271,337,579 $JST tokens are gone.
This is not just talk; it’s a real on-chain burn that actually happened. This time, @DEFI_JUST burned approximately $20.6 million worth of $JST, accounting for about 3% of the total supply.
To start with the conclusion: this wave is a classic example of “active supply contraction.”
Many people talk about deflationary models, but few are actually willing to spend real money to do burns. Because fundamentally, it’s sacrificing short-term liquidity to anchor long-term value.
There are several points worth noting about $JST ’s actions this time:
First, the scale is significant.
Over 270 million tokens—this is not a symbolic move; it’s a real structural change in supply.
Second, the rhythm is beginning to take shape.
If you look at the timeline, $JST ’s burns are not the first; they’re increasingly resembling a “mechanized behavior” rather than a one-time event.
Third, expectations are being reshaped.
Market pricing of an asset essentially depends on two things: demand + supply.
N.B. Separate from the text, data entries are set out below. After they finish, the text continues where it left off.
-- ==== Sys2Proof/Machine/State.lean ====
section
/-! DEFINITION. The state of MSTEP (10_state.md R20), what the agents around it will still do, what a run is observed by (41_sequencer.md R98), the reasons a step can stop, and the state after reset. -/

namespace Sys2Proof.Machine

/-- PH (10_state.md R30): three phases; the value 3 is not represented, as R30 allows (log 13). -/
inductive Phase where
  /-- 0: ready to accept a command -/
  | idle
  /-- 1: a bus request is outstanding -/
  | wait
  /-- 2: a response is waiting for the host -/
  | done
  deriving DecidableEq, Repr

/-- REQ_KIND (R33): the direction of a transaction. -/
inductive ReqKind where
  | send
  | recv
  deriving DecidableEq, Repr

/-- RSP_STATUS: the completion codes of 60_exceptions.md R122, in the order of their numbers 0 to 7. -/
inductive Status where
  /-- 0 -/
  | ok
  /-- 1 (R123) -/
  | rangeError
  /-- 2 (R124) -/
  | busError
  /-- 3 (R125) -/
  | notIncreasing
  /-- 4 (R126) -/
  | outOfRange
  /-- 5 (R127) -/
  | bitCannotBeCleared
  /-- 6 (R128) -/
  | notConfirmed
  /-- 7 (R129) -/
  | illegalCommand
  deriving DecidableEq, Repr

/-- The response (00_scope.md R18): the triple (RSP_STATUS, RSP_DATA, RSP_REPLUG) that the host takes. -/
structure Response where
  status : Status
  data : Half
  replug : Bool
  deriving DecidableEq, Repr

/-- A request on the bus master port (20_memory.md R41): `sub` is the optional sub-register. -/
inductive BusRequest where
  | send (slave : SlaveAddr) (sub : Option Byte) (bytes : List Byte)
  | recv (slave : SlaveAddr) (sub : Option Byte) (count : Nat)
  deriving DecidableEq, Repr

/-- The bus agent's answer to a request (R41). -/
inductive Answer where
  /-- the frame was sent (to a SEND) -/
  | ok
  /-- the bytes received, in the order delivered (to a RECV) -/
  | data (bytes : List Byte)
  /-- the source's `BusError`, without payload -/
  | err
  deriving DecidableEq, Repr

/-- One draw of the bus agent (R46): whether the transaction fails, and the bytes a RECV delivers when it does
not. A draw answers either kind of request, so the answers R41 rules out (`data` to a SEND, `ok` to a RECV)
cannot be written down. Log 4. -/
structure BusDraw where
  fails : Bool
  bytes : List Byte
  deriving DecidableEq, Repr

/-- A record of the event history (41_sequencer.md R98). -/
inductive Record where
  | issue (request : BusRequest)
  | answer (a : Answer)
  | complete (r : Response)
  | take
  deriving DecidableEq, Repr

/-- The registers of R20, then the inputs, the observations, and the model's own counter. Plain data. -/
structure State where
  /-- IRUN (R22) -/
  irun : Nibble
  /-- IHOLD (R23) -/
  ihold : Nibble
  /-- VMAX (R24) -/
  vmax : Nibble
  /-- VMIN (R25) -/
  vmin : Nibble
  /-- DEV_ADDR (R26) -/
  devAddr : SlaveAddr
  /-- PH (R30) -/
  phase : Phase
  /-- SEQ (R31) -/
  seq : BitVec 2
  /-- CMD_OP (R32) -/
  cmdOp : Byte
  /-- CMD_ARG (R32) -/
  cmdArg : BitVec 32
  /-- REQ_KIND (R33) -/
  reqKind : ReqKind
  /-- REQ_LEN (R33) -/
  reqLen : BitVec 4
  /-- TXBUF[0..7] (R33) -/
  txbuf : Buf
  /-- RXBUF[0..7] (R34) -/
  rxbuf : Buf
  /-- RSP_STATUS (R35) -/
  rspStatus : Status
  /-- RSP_DATA (R35) -/
  rspData : Half
  /-- RSP_REPLUG (R35) -/
  rspReplug : Bool
  /-- input: the words the host still offers, in order (R88, R99) -/
  hostWords : List HostWord
  /-- input: the bus agent's draws, one for each request in the order of issue (R46). Log 4. -/
  busAnswers : List BusDraw
  /-- input: one entry for each step, E_RESET with its DEV_ADDR_INIT or none; past the list's end none (R86, R139). Log 7. -/
  resetLine : List (Option SlaveAddr)
  /-- input: another master shares the bus handle (70_reset_and_hazards.md R145). Log 11. -/
  otherMaster : Bool
  /-- the model's own input: a command frame to be sent on its own; only `withFetchWord` sets it. Log 9. -/
  frameSlot : Option (List Byte)
  /-- observation: the event history, oldest first (R98) -/
  history : List Record
  /-- observation: the accepted words, oldest first (R98) -/
  accepted : List HostWord
  /-- observation: the responses handed to the host, oldest first (R94) -/
  hostOut : List Response
  /-- the model's own counter of free values drawn. Log 3. -/
  draws : Nat
  deriving DecidableEq, Repr

/-- Why a step stops with a fault. -/
inductive Fault where
  /-- An answer came to a request that belongs to no script of R91 (CMD_OP selects no command with a transaction):
  the spec gives E_BUSRSP no rule there. Raised by `resume`. Safe: no run reaches it (R39, log 12). -/
  | noScript
  deriving DecidableEq, Repr

/-- Why a step is refused. -/
inductive Refusal where
  /-- An instruction whose meaning is not modelled, by its mnemonic. Raised by no arm of `exec`. Safe. -/
  | notModelled (mnemonic : String)
  /-- Another master shares the bus handle: "The spec gives that no meaning, and a model must refuse it"
  (70_reset_and_hazards.md R145). Raised by `step`. Safe (log 11). -/
  | sharedBusHandle
  /-- `frameSlot` holds a byte list that is none of the nine frames; MSTEP never emits another (30_encoding.md
  R68). Raised by `eventFrame`. Safe (log 9). -/
  | notAFrame
  deriving DecidableEq, Repr

/-- A frame buffer whose bytes are all zero. -/
def zeroBuf : Buf := ⟨0, 0, 0, 0, 0, 0, 0, 0⟩

/-- MSTEP right after reset (70_reset_and_hazards.md R139). The registers the rule leaves "unspecified" hold
zero, OK and SEND: DESIGN CHOICE, unsafe, log 1 (no run can tell, R39). The inputs and observations are empty. -/
def State.reset : State where
  irun := 15
  ihold := 0
  vmax := 8
  vmin := 0
  devAddr := Config.devAddrInit
  phase := .idle
  seq := 0
  cmdOp := 0
  cmdArg := 0
  reqKind := .send
  reqLen := 0
  txbuf := zeroBuf
  rxbuf := zeroBuf
  rspStatus := .ok
  rspData := 0
  rspReplug := false
  hostWords := []
  busAnswers := []
  resetLine := []
  otherMaster := false
  frameSlot := none
  history := []
  accepted := []
  hostOut := []
  draws := 0

end Sys2Proof.Machine
end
Demand is hard to predict, but supply can be actively managed. Continuous burning essentially keeps a price floor in place.
To put it simply:
In the past, people thought $JST was “there if it’s there,” but now it’s starting to become “less and less.”
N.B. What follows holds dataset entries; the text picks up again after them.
-- ==== Sys2Proof/Certificates/Slice0/Obligations.lean ====
section
/-! DEFINITION. The statements for the provers. `SendIssued`, `RecvIssued` and `Completed` (Safety) each give the whole next state, so each is also the frame: a field they do not name is unchanged. MSTEP has no memory (20_memory.md R40). -/

open Sys2Proof
open Sys2Proof.Machine

/-! ## Reset -/

/-- 70_reset_and_hazards.md R139: the values the rule gives. The other registers' values are the model's choice
(log 1) and are not stated. -/
def Obligations.PowerOnStateHoldsTheResetValues : Prop :=
  State.reset.irun = 15 ∧ State.reset.ihold = 0 ∧ State.reset.vmax = 8 ∧ State.reset.vmin = 0 ∧
  State.reset.devAddr = Config.devAddrInit ∧ State.reset.phase = .idle

/-- R139, R141: an E_RESET in any phase: the reset values, the new DEV_ADDR_INIT, IDLE; no record and no response.
The model's choices: that the history, the accepted words and the responses stay in State across it (log 8), that
the reset line has one entry a step (`resetLine = rest`, log 7), and that with another master the step is refused
instead (log 11; `SharedBusHandleIsRefused`). -/
def Obligations.ResetEventFromAnyState : Prop :=
  ∀ (s : State) (d : SlaveAddr) (rest : List (Option SlaveAddr)),
    s.otherMaster = false → s.resetLine = some d :: rest →
    ∃ t, step s = .next t ∧
      t.irun = 15 ∧ t.ihold = 0 ∧ t.vmax = 8 ∧ t.vmin = 0 ∧ t.devAddr = d ∧ t.phase = .idle ∧
      t.history = s.history ∧ t.hostOut = s.hostOut ∧ t.accepted = s.accepted ∧ t.hostWords = s.hostWords ∧
      t.resetLine = rest

/-- R141: an E_RESET in WAIT abandons the command: the answer to its request is never taken by any later step, and
the next word offered is accepted as from IDLE. The model's choices: that the
abandoned request's draw is dropped from `busAnswers` (log 4), that the history stays (log 8), and that a step
with no enabled event answers the same state (log 5). -/
def Obligations.ResetAbandonsTheOutstandingRequest : Prop :=
  ∀ (s : State) (d : SlaveAddr) (a : BusDraw) (rest : List BusDraw),
    s.otherMaster = false → s.resetLine = [some d] → s.phase = .wait → s.busAnswers = a :: rest →
    ∃ t, step s = .next t ∧ t.phase = .idle ∧ t.history = s.history ∧ t.busAnswers = rest ∧
      (s.frameSlot = none → s.hostWords = [] → ∀ n, core.run n t = .next t) ∧
      (∀ w ws, s.frameSlot = none → s.hostWords = w :: ws →
        ∃ u, step t = .next u ∧ u.accepted = s.accepted ++ [w] ∧ u.hostWords = ws ∧ u.busAnswers = rest)

/-! ## What one step is -/

/-- Where the command port offers a word that decodes to `i`, and where a frame stands to be sent, the step is
`exec i`: of the state with the word taken and latched, or with the frame taken. The frame half is the model's
own convention (log 9). -/
def Obligations.StepRunsTheDecodedInstruction : Prop :=
  (∀ (s : State) (w : HostWord) (ws : List HostWord) (i : Instr),
    s.quiet → s.phase = .idle → s.frameSlot = none → s.hostWords = w :: ws → decodeWord w = some i →
    step s = exec i { s.ticked with
      hostWords := ws, cmdOp := opOf w, cmdArg := operandOf w, accepted := s.accepted ++ [w] }) ∧
  (∀ (s : State) (bytes : List Byte) (i : Instr),
    s.quiet → s.phase = .idle → s.frameSlot = some bytes → decodeFrame bytes = some i →
    step s = exec i { s.ticked with frameSlot := none })

/-- 41_sequencer.md R87: E_ACCEPT latches the word; a legal OP runs its command's accept part, any other raises
ILLEGAL_COMMAND; the event ends in exactly one of the three ways: an error completion, a success completion, or
the issue of transaction 0. It leaves DONE or WAIT, never IDLE. -/
def Obligations.EveryAcceptEndsInDoneOrWait : Prop :=
  ∀ (s : State) (w : HostWord) (ws : List HostWord),
    s.quiet → s.phase = .idle → s.frameSlot = none → s.hostWords = w :: ws →
    ∃ t, step s = .next t ∧ t.cmdOp = w.extractLsb' 32 8 ∧ t.cmdArg = w.extractLsb' 0 32 ∧
      t.accepted = s.accepted ++ [w] ∧ t.hostWords = ws ∧
      (1 ≤ (opOf w).toNat ∧ (opOf w).toNat ≤ 0x12 → ∃ i, decodeWord w = some i ∧
        exec i (State.latch w { s.ticked with hostWords := ws }) = .next t) ∧
      (¬(1 ≤ (opOf w).toNat ∧ (opOf w).toNat ≤ 0x12) →
        t.phase = .done ∧ t.rspStatus = .illegalCommand) ∧
      ((∃ e, e ≠ .ok ∧ t.phase = .done ∧ t.response = ⟨e, 0, false⟩ ∧
          t.history = s.history ++ [.complete ⟨e, 0, false⟩]) ∨
        (t.phase = .done ∧ t.response = ⟨.ok, 0, false⟩ ∧ t.history = s.history ++ [.complete ⟨.ok, 0, false⟩]) ∨
        (t.phase = .wait ∧ t.seq = 0 ∧ ∃ bytes, t.history = s.history ++ [.issue (.send s.devAddr none bytes)]))

/-- 30_encoding.md R63, 60_exceptions.md R129: a word with OP 0x00 or 0x13..0xFF is accepted and completes at
once with ILLEGAL_COMMAND; beside the latched word and the completion nothing changes. -/
def Obligations.IllegalWordCompletesAtOnce : Prop :=
  ∀ (s : State) (w : HostWord) (ws : List HostWord),
    s.quiet → s.phase = .idle → s.frameSlot = none → s.hostWords = w :: ws →
    (w.extractLsb' 32 8 = 0 ∨ 0x13 ≤ (w.extractLsb' 32 8).toNat) →
    ∃ t, step s = .next t ∧ t.rspStatus.code = 7 ∧
      Completed [] ⟨.illegalCommand, 0, false⟩
        { s.ticked with
          hostWords := ws, cmdOp := w.extractLsb' 32 8, cmdArg := w.extractLsb' 0 32, accepted := s.accepted ++ [w] }
        t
Once this expectation takes hold, many things will change—holding willingness, selling pressure rhythm, and even the game theory in the secondary market.
Coupled with the earlier move of JustLend transferring USDT to HTX, the market is already betting on the next burn cycle in advance.
You may ignore short-term price fluctuations, but one thing is clear:
When a project starts continuously doing “self-reduction,” it’s likely preparing for the next phase.
$JST is no longer just a simple DeFi token; it’s more like a re-designed asset model.